Mr Vecchio is from the “participation trophy” universe. His sub-kindergarten level scribbles are not meant to earn glory to his name. Nothing earns anything in the retrocausality universe.

In his universe, his name lends glory to his scribbles, merely because it is his.

He is an unique snowflake, special and precious. His drawing are good not because they are good but because they are his. So of course he signs his name.

What he does not expect to happen is that, instead of his name winning the luster of Jack Kirby or even of Gene Colin or Rudy Nebres, he gains notoriety instead of fame.

And then when this hope is not only cheated, but actually blows up in his face — because in reality effect does not come before cause, but after — he can blame the fans.

In their universe, men are not men. We are beasts or are machines, merely a natural resource, like a tree, a rock, or a mud puddle. Freud and Marx and Skinner taught our progressive friends that we humans merely have brain actions of molecules interacting with molecules, nerve with nerve, like an elaborate clockwork, or electronic adding machine.

So Mr Vecchio punched in the input he thought would get the result — he signed his name to a Marvel product — but the result — Jack Kirby levels of fame and admiration — did not come out as the output. Instead he got the Bronx Cheer.

Well, in a causal universe like ours, if your output is bad and the machine is not broken, you had better check your input. Check your premises. Examine your tactics, or even, if things are going really bad, examine your strategy. Maybe it is time to examine your whole life and its unspoken assumptions.

In their universe, the universe of participation trophies where sex and sexual perversion are equal, where fat chicks built like blimps and hot babes with hourglass figures are equal, the idea of double checking your input never comes up. Mr Vecchio put in the same input as Jack Kirby. Jack Kirby signed his work. Luciano Vecchio signed his work. Jack gets cheers; Luciano gets the raspberry.

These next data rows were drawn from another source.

-- ==== Sys2Proof/Tests/Slice0.lean ====
section
/-! SUPPORT. The model's own tests: a small state for every statement that has hypotheses, which meets them together
(`witness_<statement>`), a word of every instruction written out from the encoding tables of the spec
(`test_decode_<group>`), ill-formed instructions and reserved words, and one step of some instructions, with values
that the spec's own examples give or that follow from its rules by hand. -/

set_option maxRecDepth 100000
set_option exponentiation.threshold 600

namespace Sys2Proof.Tests
open Sys2Proof Sys2Proof.Machine

/-! ## Small states -/

/-- The unguarded control fields (R13). -/
def cu : Ctl := ⟨false, 7, false, 15, 0, 0⟩

/-- A launch record: width, height, flags and footprint in KiB (Table 3.1). -/
def record (w h flags foot : Nat) : Line :=
  BitVec.ofNat 512 (w * 2 ^ 192 + h * 2 ^ 200 + flags * 2 ^ 208 + foot * 2 ^ 224 + 2 * 2 ^ 256)

/-- A running launch of the PF with flags P, H, X and S. -/
def job : Launch := { Launch.blank with fn := 64, record := record 1 1 29 2048, state := .running }

/-- A running sequencer in monitor mode. -/
def unit0 : Seq := { Seq.reset with run := .running, mode := 3 }

def core0 : Core := { Core.reset with launch := some 0, as := unit0, xs := unit0 }

/-- Core 0 runs `job`, changed as `f` says, with sequencer `q` acting. -/
def world (q : SeqId) (f : Core → Core) : State :=
  { State.reset with cores := vset State.reset.cores 0 (f core0), launches := [job], curSeq := q }

/-- As `world` with the package changed as well. -/
def worldIn (q : SeqId) (f : Core → Core) (g : State → State) : State := g (world q f)

/-- A core whose two sequencers hold these s registers. -/
def withS (l : List (Nat × Word)) (k : Core) : Core :=
  let put (q : Seq) : Seq := { q with s := l.foldl (fun v (e : Nat × Word) => vset v e.1 e.2) q.s }
  { k with as := put k.as, xs := put k.xs }

/-- A core whose vector registers hold one pattern in every lane. -/
def withV (l : List (Nat × Word32)) (k : Core) : Core :=
  { k with x := { k.x with v := l.foldl (fun v (e : Nat × Word32) => vset v e.1 (Vector.replicate 1024 e.2)) k.x.v } }

/-- An identity translation of the PF's first 4 KiB page: V, leaf, W, A, D. -/
def withPage (k : Core) : Core := { k with tlb := [⟨64, 0, 12, 0x1F, 0x3000, 4⟩] }

def withTile (r : Nat) (e : Tile) (k : Core) : Core := { k with tiles := vset k.tiles r e }

/-- The own vault and the own accumulator at offset 0. -/
def ownV : Word := 0x1FFF000000000000
def ownA : Word := 0x2FFF000000000000

/-- Whether a step goes on to a state that `p` accepts. -/
def leads (o : Host.Outcome State Fault Refusal) (p : State → Bool) : Bool :=
  match o with
  | .next t => p t
  | _ => false

/-- Whether an instruction issues with its own effect. -/
def issuesB (i : Instr) (s : State) : Bool :=
  match i.ctl with
  | none => false
  | some c =>
    let u := s.startIssue c
    !s.held && u.guard c && !u.guardBad c && u.reportFor i == none && !unlisted i && !u.wrongSeq i && !u.privFails i && !u.interlocked i.regs &&
      u.srcPoison i i.regs c == none

theorem issues_of {i : Instr} {s : State} {c : Ctl} (hc : i.ctl = some c) (h : issuesB i s = true) : Issues i c s := by
  simp only [issuesB, hc, Bool.and_eq_true, Bool.not_eq_true', beq_iff_eq] at h
  obtain ⟨⟨⟨⟨⟨⟨⟨⟨a, b⟩, b'⟩, d⟩, d'⟩, e⟩, f⟩, g⟩, k⟩ := h
  exact ⟨hc, a, b, b', d, d', e, f, g, k⟩
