-- ==== Sys2Proof/Machine/Flags.lean ====
section
/-! DEFINITION. The sticky flags (R85) as the four bits of the FLAGS register: invalid 8, overflow 4, underflow 2,
inexact 1; and the flag computation of one rounding. -/

namespace Sys2Proof.Machine

/-- invalid, FLAGS bit 3. -/
def flInvalid : Nat := 8
/-- overflow, FLAGS bit 2. -/
def flOverflow : Nat := 4
/-- underflow, FLAGS bit 1. -/
def flUnderflow : Nat := 2
/-- inexact, FLAGS bit 0. -/
def flInexact : Nat := 1

/-- OR of flag sets. -/
def flOr (a b : Nat) : Nat := a ||| b

/-- The flags of a rounding (R85): `big` when |y| exceeds the largest finite value, `tiny` when the exact result is
below the smallest normal value, `diff` when the rounded result differs from the exact one. -/
def roundFlags (big tiny diff : Bool) : Nat :=
  (if big then flOverflow + flInexact else 0) ||| (if tiny && diff then flUnderflow else 0) |||
    (if diff then flInexact else 0)

end Sys2Proof.Machine
end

It cannot be that Jack’s drawings are genius and Luciano draws trash. Ergo the machinery between input and output must be in error. The fans are wrong.

But, unfortunately, in reality, cause comes before effect, not after. What you sow, you reap.

The sad thing for us fans is that they sowed, over a decade of effort and with relentless singlemindedness, the seeds of the destruction of their industry. Comic books will go the way of the radio play or the silent motion picture.

Because the season of harvest is upon us.